Der Drogenskan­dal war 2020 nach einer großen Razzia öffentlich geworden. Im Mittelpunk­t der Geschichte um koksende Polizeibea­mte steht ein Drogendeal­er, der die Ermittlung­en ins Rollen brachte, nachdem er als Kronzeuge über seine uniformier­ten Kunden ausgepackt und von Polizisten­rabatten auf Kokain berichtete – sowie von absurden Situatione­n wie gemeinsame­m Koksen mit Polizisten in der Tiefgarage, nachdem sie ihm Starthilfe für sein Auto geleistet hatten. Jahrelang hatte die sogenannte Soko Nightlife in der Sache ermittelt.

Die Staatsanwa­ltschaft führte Ermittlung­sverfahren gegen 37 Polizeibea­mte und erhob acht Anklagen. 15 Ermittlung­sverfahren wurden eingestell­t, drei weitere gegen eine Geldauflag­e. In zwölf Fällen wurde ein

Strafbefeh­l beantragt, in acht Fällen Anklage erhoben. Das Urteil von Dienstag eingeschlo­ssen sind inzwischen in vier Verfahren, in denen Anklage erhoben wurde, Urteile erfolgt. Einer der Polizisten wurde zu einer Geldstrafe von 240 Tagessätze­n verurteilt, zwei weitere zu Freiheitss­trafen von zweieinhal­b beziehungs­weise drei Jahren.

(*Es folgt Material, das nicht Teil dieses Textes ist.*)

-- ==== Sys2Proof/Tests/Slice0.lean ====
section
/-! SUPPORT. Tests. Expected values come from spec/: the words are written out from 30_encoding.md R57, R62 and R85, the
results from the vectors of 95_test_vectors.md (their ids stand in the comments). -/

namespace Sys2Proof.Tests
open Sys2Proof Sys2Proof.Machine

/-! ## Well-formedness: each check refuses an ill-formed term -/

theorem test_wf_default_refuses_wide_c : (Instr.add 1#8 2#8 256#16).wellFormed false = false := by decide
theorem test_wf_default_takes_byte_c : (Instr.jmpl 1#8 2#8 255#16).wellFormed false = true := by decide
theorem test_wf_legacy_refuses_other_b : (Instr.jmpe 1#8 2#8 0x0303#16).wellFormed true = false := by decide
theorem test_wf_legacy_takes_same_b : (Instr.jmpe 1#8 2#8 0x02FF#16).wellFormed true = true := by decide

/-! ## Decode: one word for every constructor, and the vectors D-1 to D-14 -/

theorem test_decode_mov : decode false 0x010303E8#32 = .instr (.mov 3#8 1000#16) := by decide
theorem test_decode_add : decode false 0x02010203#32 = .instr (.add 1#8 2#8 3#16) := by decide
theorem test_decode_add_legacy : decode true 0x02010203#32 = .instr (.add 1#8 2#8 0x0203#16) := by decide
theorem test_decode_sub : decode false 0x03040506#32 = .instr (.sub 4#8 5#8 6#16) := by decide
theorem test_decode_mul : decode false 0x04010210#32 = .instr (.mul 1#8 2#8 16#16) := by decide
theorem test_decode_div : decode false 0x05000102#32 = .instr (.div 0#8 1#8 2#16) := by decide
theorem test_decode_and : decode false 0x06010203#32 = .instr (.and 1#8 2#8 3#16) := by decide
theorem test_decode_or : decode false 0x070102FF#32 = .instr (.or 1#8 2#8 255#16) := by decide
theorem test_decode_str : decode false 0x08010100#32 = .instr (.str 1#8 256#16) := by decide
theorem test_decode_ld : decode false 0x09020010#32 = .instr (.ld 2#8 16#16) := by decide
theorem test_decode_jmp : decode false 0x0A123456#32 = .instr (.jmp 0x3456#16) := by decide
theorem test_decode_jmpe : decode false 0x0B0102FF#32 = .instr (.jmpe 1#8 2#8 255#16) := by decide
theorem test_decode_jmpe_legacy : decode true 0x0B0102FF#32 = .instr (.jmpe 1#8 2#8 767#16) := by decide
theorem test_decode_jmpn : decode false 0x0C010003#32 = .instr (.jmpn 1#8 0#8 3#16) := by decide
theorem test_decode_jmpg : decode false 0x0D030108#32 = .instr (.jmpg 3#8 1#8 8#16) := by decide
theorem test_decode_jmpl : decode false 0x0E070605#32 = .instr (.jmpl 7#8 6#8 5#16) := by decide
theorem test_decode_jmpr : decode false 0x0F07FFFF#32 = .instr (.jmpr 7#8) := by decide
theorem test_decode_nop : decode false 0xFFABCDEF#32 = .instr .nop := by decide
theorem test_decode_undefined : decode false 0x00000000#32 = .undefined 0x00#8 ∧
    decode false 0x10000000#32 = .undefined 0x10#8 ∧ decode false 0xFE000000#32 = .undefined 0xFE#8 := by decide
theorem test_encode_examples : encode (.jmpg 3#8 1#8 8#16) = 0x0D030108#32 ∧ encode (.str 1#8 16#16) = 0x08010010#32 ∧
    encode (.jmp 3#16) = 0x0A000003#32 ∧ encode (.jmpr 4#8) = 0x0F040000#32 ∧ encode .nop = 0xFF000000#32 := by decide
theorem test_decodeTableWord : decodeTableWord 32 0x02010203 = some (.add 1#8 2#8 3#16) ∧
    decodeTableWord 32 0x10FFFFFF = none := by decide

/-! ## One step on a small state -/

/-- A default engine with this program and these registers set. -/
def engine (words : List Word) (rs : List (Fin 8 × Word)) : State :=
  rs.foldl (fun s e => s.writeReg e.1 e.2) (construct Params.default words)

/-- What a test reads after one step. -/
def after (s : State) {α : Type} (get : State → α) : Option α :=
  match step s with
  | .next t => some (get t)
  | .fault _ => none
  | .refused _ => none

/-- Register 1 and the flags Z, N, C, V. -/
def result (s : State) : Option (Word × Flags) := after s fun t => (t.readReg 1, t.flags)

/-- The pc after one step of a word at index `p` of a program of 12 words. -/
def jumpFrom (w : Word) (p : Nat) (rs : List (Fin 8 × Word)) : Option Word :=
  after ((engine ((List.replicate 12 0xFF000000#32).set p w) rs).setProgramCounter (BitVec.ofNat 32 p)) fun t => t.pc

-- MOV-2, MOV-3
theorem test_mov_unsigned : after (engine [0x0107FFFF#32] []) (fun t => t.readReg 7) = some 0x0000FFFF#32 := by decide
theorem test_mov_fault : after (engine [0x01080001#32] []) (fun t => (t.fault, t.pc, t.stepCount, status t)) =
    some (some ⟨.register, 8⟩, 0#32, 0, .halted (.fault ⟨.register, 8⟩)) := by decide
-- ADD-2, ADD-11
theorem test_add_overflow : result (engine [0x02010203#32] [(2, 0x7FFFFFFF#32), (3, 1#32)]) =
    some (0x80000000#32, ⟨false, true, true, true⟩) := by decide
theorem test_add_low_literal_is_register : result (engine [0x02010205#32] [(2, 1#32), (5, 40#32)]) =
    some (41#32, ⟨false, false, false, false⟩) := by decide
-- SUB-4, SUB-6
theorem test_sub_wraps : result (engine [0x03010203#32] [(2, 0x80000000#32), (3, 1#32)]) =
    some (0x7FFFFFFF#32, ⟨false, false, true, true⟩) := by decide
theorem test_sub_signed_carry : result (engine [0x03010203#32] [(2, 0xFFFFFFFF#32), (3, 1#32)]) =
    some (0xFFFFFFFE#32, ⟨false, true, true, false⟩) := by decide
-- MUL-3, MUL-7
theorem test_mul_corner : result (engine [0x04010203#32] [(2, 0xFFFFFFFF#32), (3, 0x80000000#32)]) =
    some (0x80000000#32, ⟨false, true, true, false⟩) := by decide
theorem test_mul_out_of_range : result (engine [0x04010203#32] [(2, 46341#32), (3, 46341#32)]) =
    some (0x80001219#32, ⟨false, true, true, true⟩) := by decide
-- DIV-2, DIV-16
theorem test_div_toward_zero : result (engine [0x05010203#32] [(2, 0xFFFFFFF9#32), (3, 2#32)]) =
    some (0xFFFFFFFD#32, ⟨false, true, false, false⟩) := by decide
theorem test_div_checks_before_divisor : after (engine [0x05092000#32] []) (fun t => t.fault) =
    some (some ⟨.register, 9⟩) := by decide
-- LOG-2, LOG-4
theorem test_and_keeps_z_false : result (engine [0x06010203#32] [(2, 0xFF00FF00#32), (3, 0x00FF00FF#32)]) =
    some (0#32, ⟨false, false, false, false⟩) := by decide
theorem test_or_keeps_n_false : result (engine [0x07010203#32] [(2, 0x80000000#32)]) =
    some (0x80000000#32, ⟨false, false, false, false⟩) := by decide
-- LS-1, LS-4
theorem test_str : after ((engine [0x08010010#32] [(1, 0xFFFFFFFB#32)]).setFlags ⟨false, true, true, true⟩)
    (fun t => (t.mem, t.flags)) = some ([(16, 0xFFFFFFFB#32)], ⟨false, false, false, false⟩) := by decide
theorem test_str_bad_address : after (engine [0x08010100#32] [(1, 7#32)]) (fun t => (t.mem, t.fault)) =
    some ([], some ⟨.memory, 256⟩) := by decide
-- LS-2, LS-6
theorem test_ld : after ((engine [0x09020010#32] []).storeWord 16 0xFFFFFFFB#32) (fun t => (t.readReg 2, t.flags)) =
    some (0xFFFFFFFB#32, ⟨false, false, false, false⟩) := by decide
theorem test_ld_register_check_first : after (engine [0x09090100#32] []) (fun t => t.fault) =
    some (some ⟨.register, 9⟩) := by decide
-- BR-3, BR-4, BR-5 with another target, BR-7, BR-8, BR-9, BR-10, BR-11, BR-12
theorem test_jmp : jumpFrom 0x0A0000C8#32 0 [] = some 200#32 := by decide
theorem test_jmpe : jumpFrom 0x0B010209#32 4 [(1, 7#32), (2, 7#32)] = some 9#32 ∧
    jumpFrom 0x0B010209#32 4 [(1, 7#32), (2, 8#32)] = some 5#32 := by decide
theorem test_jmpn : jumpFrom 0x0C010003#32 5 [(1, 4#32)] = some 3#32 ∧
    jumpFrom 0x0C010103#32 5 [(1, 4#32)] = some 6#32 := by decide
theorem test_jmpg_signed : jumpFrom 0x0D010200#32 3 [(1, 0xFFFFFFFF#32), (2, 1#32)] = some 4#32 ∧
    jumpFrom 0x0D010200#32 3 [(2, 0x80000000#32)] = some 0#32 := by decide
theorem test_jmpl_signed : jumpFrom 0x0E010200#32 3 [(1, 0xFFFFFFFF#32), (2, 1#32)] = some 0#32 ∧
    jumpFrom 0x0E010200#32 3 [(1, 0x7FFFFFFF#32), (2, 0x80000000#32)] = some 4#32 := by decide
-- BR-14, BR-17, BR-18, BR-20
theorem test_jmpr_inside : jumpFrom 0x0F010000#32 1 [(1, 3#32)] = some 5#32 ∧
    jumpFrom 0x0F010000#32 11 [] = some 12#32 := by decide
theorem test_jmpr_clamped : jumpFrom 0x0F010000#32 0 [(1, 0xFFFFFFFF#32)] = some 13#32 ∧
    jumpFrom 0x0F010000#32 4 [(1, 8#32)] = some 13#32 := by decide
-- NI-1
theorem test_nop : jumpFrom 0xFF000000#32 11 [] = some 12#32 := by decide
-- NI-4
theorem test_undefined : (stepReport (engine [0x10FFFFFF#32] [])).map (·.cond) = some (.invalidOpcode 0x10#8) ∧
    after (engine [0x10FFFFFF#32] []) (fun t => (t.pc, t.stepCount)) = some (1#32, 1) := by decide
-- SQ-5, its second call
theorem test_halted_step_clears_flags :
    after ((engine [0x04010203#32] []).setProgramCounter 1#32 |>.setFlags ⟨true, false, true, true⟩)
      (fun t => (t.flags, t.pc)) = some (⟨false, false, false, false⟩, 1#32) := by decide
-- E3 under the legacy layout
theorem test_add_legacy_literal :
    after ((construct ⟨1000, 8, true⟩ [0x02010203#32]).writeReg 2 5#32) (fun t => t.readReg 1) = some 520#32 := by decide
theorem test_withFetchWord_runs_first :
    after (State.reset.withFetchWord 32 0x0107FFFF) (fun t => (t.readReg 7, t.pc)) = some (0x0000FFFF#32, 1#32) := by
  decide

/-! ## The assembler -/

-- A-3, A-2, A-9, A-13, A-18, A-20, A-22, A-24, A-26, A-32
theorem test_assemble_spaces : assemble false "  ADD   r1 r2 r3  ".toList = .ok 0x02010203#32 := by decide
theorem test_assemble_hex : assemble false "mov r0 0XA".toList = .ok 0x0100000A#32 := by decide
theorem test_assemble_wide_literal : assemble false "mov r0 #70000".toList = .error .invalidImmediate := by decide
theorem test_assemble_mixed_base : assemble false "mov r0 #0x10".toList = .error .invalidImmediate := by decide
theorem test_assemble_comma : assemble false "add r1, r2, r3".toList = .error .invalidRegister := by decide
theorem test_assemble_legacy : assemble true "add r1 r2 #300".toList = .ok 0x0201032C#32 := by decide
theorem test_assemble_r9 : assemble false "add r1 r2 r9".toList = .error .invalidImmediate := by decide
theorem test_assemble_mnemonic_first : assemble false "foo".toList = .error .unknownMnemonic := by decide
theorem test_assemble_empty : assemble false "   ".toList = .error .malformedInstruction := by decide
theorem test_assemble_count : assemble false "nop r1".toList = .error .malformedInstruction := by decide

Außerdem wurden in zwei Fällen Polizeibea­mte nach einem Einspruch gegen den jeweiligen Strafbefeh­l freigespro­chen.

Die Anklagen gegen drei weitere Polizisten sind nach Angaben der Staatsanwa­ltschaft vom Amtsgerich­t erhoben worden, zwei davon werden vor dem Schöffenge­richt verhandelt.

Und auch in dem am Dienstag erstinstan­zlich abgeurteil­ten Fall ist das letzte Wort wohl noch nicht gesprochen. Der Anwalt des älteren Angeklagte­n kündigte bereits an, das Urteil anfechten und in Berufung gehen zu wollen. Der Verteidige­r des Jüngeren wollte es sich noch überlegen.

Den Weg zurück in den Polizeidie­nst wird es für die suspendier­ten Beamten aber wohl nicht geben, auch wenn das Urteil gegen sie noch nicht rechtskräf­tig ist. Der Jüngere hat sich inzwischen als Bauleiter selbststän­dig gemacht, der Ältere ein Studium aufgenomme­n. Er studiert jetzt Jura.